Pinterest is a great example. They recently introduced a PWA to replace their traditional mobile web experience - a meaningful change since 80 percent of pinners access the service on a mobile device.
Compared to Pinterest’s old mobile web experience, they saw a 44 percent increase in user-generated ad revenue, a 50 percent increase in ad clickthroughs and a 40 percent increase in users spending more than five minutes on the site. Not only that, the PWA outperformed the Pinterest native app in almost every category, including time spent on site.
Similarly, Twitter saw a 65 percent increase in pages per session after unveiling their PWA, called “Twitter Lite,” and a 20 percent decrease in bounce rate compared to traditional mobile web experience.
ADM: What is Ionic doing to push the PWA movement?

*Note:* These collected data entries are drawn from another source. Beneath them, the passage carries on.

theorem State.sealedFor_sealed (h : e.seq.isSome = true) : s.sealedFor e = s := by
  obtain ⟨n, hn⟩ := Option.isSome_iff_exists.mp h
  exact if_neg (by simp [hn])

theorem State.sealedFor_setPort (s : State) (t : Trunk) (q : Port) (e : JEntry) :
    (s.setPort t q).sealedFor e = (s.sealedFor e).setPort t q := by
  unfold State.sealedFor
  split <;> rfl

/-- The take of a NOTICE changes a bucket in its seq fields alone. -/
theorem State.sealedFor_bucket (s : State) (e : JEntry) : ∃ n l, (s.sealedFor e).bucket e.bucket =
    { s.bucket e.bucket with nextSeq := n, seqLimit := l } := by
  cases h : e.seq with
  | none =>
    rw [State.sealedFor_unsealed h]
    exact ⟨_, _, State.seal_bucket_self s e⟩
  | some n =>
    rw [State.sealedFor_sealed (by rw [h]; rfl)]
    exact ⟨_, _, rfl⟩

theorem State.sealedFor_entries (s : State) (e y : JEntry) :
    ((s.sealedFor e).journal.entries.map fun x => if x.index = e.index then y else x) =
      s.journal.entries.map fun x => if x.index = e.index then y else x := by
  cases h : e.seq with
  | none =>
    rw [State.sealedFor_unsealed h, State.seal_entries]
    exact map_put_put s.journal.entries rfl
  | some n => rw [State.sealedFor_sealed (by rw [h]; rfl)]

theorem State.pieceSent_notice (h : e.peers.get t = some .queued) :
    let r := s.bucket e.bucket
    let seq := e.seq.getD r.nextSeq
    s.piecePayload t c b e = noticePayload ⟨e.change.code, r.rebase.get t, e.bucket, r.epochs.get t, seq, e.change.length,
      e.segments, e.digest, e.stamp, e.change.check, e.change.patches⟩
    ∧ (s.pieceSent t c b moment e).journal.entries = s.journal.entries.map (fun x => if x.index = e.index then { e with
        seq := some seq
        peers := e.peers.set t (some (if e.segments = 0 then .sent else .sending 0))
        framesOut := e.framesOut + 1 } else x)
    ∧ (s.pieceSent t c b moment e).buckets = (s.sealedFor e).buckets
    ∧ (s.pieceSent t c b moment e).map = (s.sealedFor e).map := by
  intro r seq
  have htake := State.takePiece_queued (s := s.setPort t ((s.port t).served c b)) h
  rw [State.sealedEntry_eq] at htake
  have hsealed : (if e.seq.isNone then (s.setPort t ((s.port t).served c b)).seal e else s.setPort t ((s.port t).served c b))
      = (s.sealedFor e).setPort t ((s.port t).served c b) := State.sealedFor_setPort _ _ _ _
  rw [hsealed] at htake
  rw [State.piecePayload, State.pieceSent, htake]
  refine ⟨?_, ?_, State.sendPiece_buckets _ _ _ _ _, State.sendPiece_map _ _ _ _ _⟩
  · obtain ⟨n, l, hbucket⟩ := s.sealedFor_bucket e
    have hread : ((s.sealedFor e).setPort t ((s.port t).served c b)).bucket e.bucket = _ := hbucket
    rw [hread]
    rfl
  · exact (State.sendPiece_entries _ _ _ _ _).trans ((map_put_put _ rfl).trans (s.sealedFor_entries e _))

end

/-- Settles O43: what is sendable, what the search finds, and a slot's five cases; a piece taken by its kind. -/
theorem dataSlotSends : Obligations.DataSlotSends := by
  refine ⟨fun s b t e => ?_, fun s t c hwf => ⟨fun b h => ?_, ?_⟩, fun s t own other hne =>
    ⟨fun b h => State.searchSlot_own h, State.searchSlot_other hne⟩, fun s t own moment => ?_⟩
  · intro r
    exact (congrArg (· = some e) (s.cursor_eq b t)) ▸ s.sendable_iff b t e
  · obtain ⟨hwork, hbefore⟩ := State.searchClass_some hwf h
    refine ⟨(State.hasWork_iff _).1 hwork, fun b' hb' hwork' => hbefore b' ?_ ((State.hasWork_iff _).2 hwork')⟩
    cases c with
    | express => exact hb'
    | bulk => exact hb'
  · exact (State.searchClass_none hwf).trans (forall_congr' fun b => not_congr (State.hasWork_iff _))
  · intro p sent idle
    have hfill : s.fillSlot t = { s with ports := s.ports.set t (sent p idle) } := by
      rw [State.fillSlot_eq]
      rfl
    have hhead : (∀ x ∈ p.store, x.queued = false) → p.resendHead = none := fun h =>
      List.find?_eq_none.mpr fun x hx => by simp [h x hx]
    refine ⟨fun xs ys f hstore hbefore hf => ?resend, fun hstore hfull => ?full, fun hstore hroom hnone => ?none,
      fun c b e hstore hroom hfound hwork hlast => ?exhausted, fun c b e hstore hroom hfound hwork hnext => ?piece⟩
    case resend =>
      have hfirst : p.resendHead = some f := List.find?_eq_some_iff_append.mpr
        ⟨hf, xs, ys, hstore, fun x hx => by simp [hbefore x hx]⟩
      rw [State.dataSlot_resend hfirst, State.resend, State.setPort_emit]
      rfl
    case full =>
      refine ⟨_, ?_, rfl⟩
      rw [State.dataSlot_full (hhead hstore) hfull, hfill]
      show (if (s.searchSlot t .express).isSome = true then _ else _) = _
      split
      · rfl
      · rfl
    case none => rw [State.dataSlot_idle (hhead hstore) hroom hnone, hfill]
    case exhausted =>
      rw [State.dataSlot_exhausted (hhead hstore) hroom hfound hwork hlast, hfill, State.protocolRestart]
      simp only [State.setPort, State.port, Quad.get_set_self, Quad.set_set]
      rfl
    case piece =>
      have htosend := State.sendable_toSend hwork
      refine ⟨s.piecePayload t c b e, ?_⟩
      have hu : s.dataSlot t own moment = (s.pieceSent t c b moment e).refillRefresh :=
        State.dataSlot_takes (hhead hstore) hroom hfound hwork hnext
      rw [hu]
      intro u f begun
      have hsent := State.pieceSent_eq (s := s) (c := c) (b := b) (moment := moment) htosend
      refine ⟨?_, State.refillRefresh_current _, fun i hsending => ?_, fun hqueued => ?_⟩
      · exact State.refillRefresh_shape hsent
      · obtain ⟨hpayload, hmap, hbuckets, hentries⟩ :=
          State.pieceSent_segment (s := s) (c := c) (b := b) (moment := moment) hsending
        exact ⟨hpayload, hmap, hentries, hbuckets⟩
      · obtain ⟨hpayload, hentries, hbuckets, hmap⟩ :=
          State.pieceSent_notice (s := s) (c := c) (b := b) (moment := moment) hqueued
        have hbucket : ∀ b', u.bucket b' = (s.sealedFor e).bucket b' := fun b' =>
          congrArg (fun x => Table.get Bucket.reset b' x) (hbuckets : u.buckets = _)
        intro r seq
        refine ⟨hpayload, hentries, fun hnone => ?_, fun b' hb' => ?_, fun hsome => ?_, fun hnone => ?_⟩
        · rw [hbucket, State.sealedFor_unsealed hnone, State.seal_bucket_self]
        · rw [hbucket]
          cases hseq : e.seq with
          | none => rw [State.sealedFor_unsealed hseq, State.seal_bucket_ne hb']
          | some n => rw [State.sealedFor_sealed (by rw [hseq]; rfl)]
        · rw [State.sealedFor_sealed hsome] at hbuckets hmap
          exact ⟨hbuckets, hmap⟩
        · rw [State.sealedFor_unsealed hnone] at hmap
          exact hmap

end Sys2Proof.Machine

/-! # The events of a cycle start, in every order (R83, R97, R111, R114, R160 to R168) -/

namespace Sys2Proof.Machine

/-! ## The close of a period, as one update -/

/-- The supervisor after its period closes, with the identification that the close makes. -/
def Supervisor.periodClosed (x : Supervisor) : Supervisor :=
  if (x.closed x.tally.signature).runLength = 5 then (x.closed x.tally.signature).identified x.tally.signature
  else x.closed x.tally.signature

/-- The link after a period closes, under an identification policy. -/
def Sli.periodClosed (y : Sli) (t : Trunk) (x : Supervisor) (policy : Bool) : Sli :=
  if (x.closed x.tally.signature).runLength = 5 then y.latchTrunk t .identified true
  else if x.tally.signature = .clean then y
  else y.latchTrunk t .unidentified (!policy)

/-- The supervisor after requests of which none moves the trunk are taken at once. -/
def Supervisor.acted (x : Supervisor) (cause : Option Signature) : Supervisor :=
  if x.runLength = 5 then { x with requests := [], faultCause := cause } else x

section
variable (x : Supervisor)

theorem Supervisor.periodClosed_runLength : x.periodClosed.runLength = (x.closed x.tally.signature).runLength := by
  unfold Supervisor.periodClosed
  split <;> rfl

theorem Supervisor.periodClosed_counters : x.periodClosed.counters = x.counters := by
  unfold Supervisor.periodClosed
  split <;> rfl

theorem Supervisor.periodClosed_resync : x.periodClosed.resync = x.resync := by
  unfold Supervisor.periodClosed
  split <;> rfl

theorem Supervisor.periodClosed_withCounters (k : Counters) :
    Supervisor.periodClosed { x with counters := k } = { x.periodClosed with counters := k } := by
  by_cases h : (x.closed x.tally.signature).runLength = 5
  · have hx : x.periodClosed = _ := if_pos h
    rw [hx]
    exact if_pos h
  · have hx : x.periodClosed = _ := if_neg h
    rw [hx]
    exact if_neg h

theorem Supervisor.periodClosed_withResync (r : Option Timer) :
    Supervisor.periodClosed { x with resync := r } = { x.periodClosed with resync := r } := by
  by_cases h : (x.closed x.tally.signature).runLength = 5
  · have hx : x.periodClosed = _ := if_pos h
    rw [hx]
    exact if_pos h
  · have hx : x.periodClosed = _ := if_neg h
    rw [hx]
    exact if_neg h

theorem Supervisor.acted_withCounters (k : Counters) (c : Option Signature) :
    Supervisor.acted { x with counters := k } c = { x.acted c with counters := k } := by
  by_cases h : x.runLength = 5
  · have hx : x.acted c = _ := if_pos h
    rw [hx]
    exact if_pos h
  · have hx : x.acted c = _ := if_neg h
    rw [hx]
    exact if_neg h

theorem Supervisor.acted_counters (c : Option Signature) : (x.acted c).counters = x.counters := by
  unfold Supervisor.acted
  split <;> rfl

theorem Supervisor.acted_resync (c : Option Signature) : (x.acted c).resync = x.resync := by
  unfold Supervisor.acted
  split <;> rfl

/-- The close identifies exactly at the fifth period of a run. -/
theorem Supervisor.identifiesNow_iff : x.identifiesNow ↔ (x.closed x.tally.signature).runLength = 5 := by
  show _ ↔ (nextRun x.runSignature x.runLength x.tally.signature).2 = 5
  unfold Supervisor.identifiesNow nextRun
  split
  · next h => simp [h]
  · next h =>
    split
    · next hrun =>
      show _ ↔ min (x.runLength + 1) 5 = 5
      simp only [h, hrun, ne_eq, not_false_iff, true_and]
      omega
    · next hrun => simp [hrun]

theorem Supervisor.periodClosed_identified (h : x.identifiesNow) :
    x.periodClosed = (x.closed x.tally.signature).identified x.tally.signature :=
  if_pos ((Supervisor.identifiesNow_iff x).1 h)

theorem Supervisor.periodClosed_other (h : ¬ x.identifiesNow) : x.periodClosed = x.closed x.tally.signature :=
  if_neg fun h5 => h ((Supervisor.identifiesNow_iff x).2 h5)

end

theorem State.closePeriod_eq (s : State) (t : Trunk) : s.closePeriod t =
    (s.setSup t (s.sup t).periodClosed).setSli (s.sli.periodClosed t (s.sup t) (s.port t).config.identifyPolicy) := by
  unfold State.closePeriod Supervisor.periodClosed Sli.periodClosed
  dsimp only
  split
  · rfl
  · split
    · rfl
    · rfl

/-! ## The state that the events of a cycle start leave -/

/-- A state with a port, a supervisor and the link replaced. -/
def State.cycleLeft (b : State) (t : Trunk) (q : Port) (x : Supervisor) (y : Sli) : State := ((b.setPort t q).setSup t x).setSli y

section
variable {b : State} {t : Trunk} {q : Port} {x : Supervisor} {y : Sli}

theorem State.cycleLeft_self (b : State) (t : Trunk) : b.cycleLeft t (b.port t) (b.sup t) b.sli = b := by
  show { b with ports := b.ports.set t (b.ports.get t), sups := b.sups.set t (b.sups.get t) } = b
  rw [Quad.set_get, Quad.set_get]

theorem State.cycleLeft_port : (b.cycleLeft t q x y).port t = q := Quad.get_set_self _ _ _

theorem State.cycleLeft_sup : (b.cycleLeft t q x y).sup t = x := Quad.get_set_self _ _ _

theorem State.cycleLeft_setSup (z : Supervisor) : (b.cycleLeft t q x y).setSup t z = b.cycleLeft t q z y := by
  simp only [State.cycleLeft, State.setPort, State.setSup, State.setSli, Quad.set_set]

theorem State.cycleLeft_setPort (z : Port) : (b.cycleLeft t q x y).setPort t z = b.cycleLeft t z x y := by
  simp only [State.cycleLeft, State.setPort, State.setSup, State.setSli, Quad.set_set]

theorem State.cycleLeft_setSli (z : Sli) : (b.cycleLeft t q x y).setSli z = b.cycleLeft t q x z := rfl

theorem State.cycleLeft_closePeriod : (b.cycleLeft t q x y).closePeriod t =
    b.cycleLeft t q x.periodClosed (y.periodClosed t x q.config.identifyPolicy) := by
  rw [State.closePeriod_eq, State.cycleLeft_sup, State.cycleLeft_port, State.cycleLeft_setSup, State.cycleLeft_setSli]
  rfl

theorem State.cycleLeft_stagedStart (b : State) (t : Trunk) (q : Port) (x : Supervisor) (y : Sli) :
    ∃ k y', (b.cycleLeft t q x y).stagedStart t = b.cycleLeft t (q.stagedStarted b.now) { x with counters := k } y'
      ∧ (x.counters.resend ≤ 255 →
        let n := x.counters.resend + q.store.countP (q.joinsAt b.now)
        k = { x.counters with resend := min 255 n } ∧ y' = y.saturated t .resend (n - 255)) := by
  have hnow : (b.cycleLeft t q x y).now = b.now := rfl
  by_cases h : x.counters.resend ≤ 255
  · have heq := State.stagedStart_eq (b.cycleLeft t q x y) t (by rw [State.cycleLeft_sup]; exact h)
    dsimp only at heq
    rw [State.cycleLeft_sup, State.cycleLeft_port, State.cycleLeft_setPort, State.cycleLeft_setSup,
      State.cycleLeft_setSli, hnow] at heq
    exact ⟨_, _, heq, fun _ => ⟨rfl, rfl⟩⟩
  · obtain ⟨k, y', heq⟩ := State.stagedStart_frame (b.cycleLeft t q x y) t
    rw [State.cycleLeft_sup, State.cycleLeft_port, State.cycleLeft_setPort, State.cycleLeft_setSup,
      State.cycleLeft_setSli, hnow] at heq
    exact ⟨k, y', heq, fun hlow => absurd hlow h⟩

Lynch: We want to be the leader in Progressive Web Apps. To get there, we are investing heavily in open source technology to help teams build high-performance PWAs, and we are providing commercial support and solutions for mission critical applications, both in the app store and as PWAs.
On the open source side, Ionic Framework will be positioned as the UI library for building highly-performant PWAs, and we have built new technology like Stencil, a simple but powerful tool for building fast PWAs, by using new web standards like Custom Elements. We announced Stencil last August at the Polymer conference in Copenhagen to great reception and the project is powering the next version of Ionic Framework.
ADM: How do you think PWA preference and adoption will shift in the next few years - among both organizations and consumers?
Lynch: Consumers are used to finding apps in the app store, so there will be a transition period as more users get accustomed to installing apps directly from the web. I think adoption will be driven at first by the need on the enterprise side to build apps to meet demand inside and out, and on the consumer side by those that need lighter weight experiences due to network and device constraints. These two factors will create experience and user familiarity needed to break into the more entrenched app store markets.
About Max Lynch
Max Lynch is the CEO and co-founder of Ionic. Ionic was developed to create a better way for web developers to use their skills to build apps. With 4 million apps and counting developed using Ionic’s framework, Max is focused on scaling and commercializing the technology to streamline app development around the world.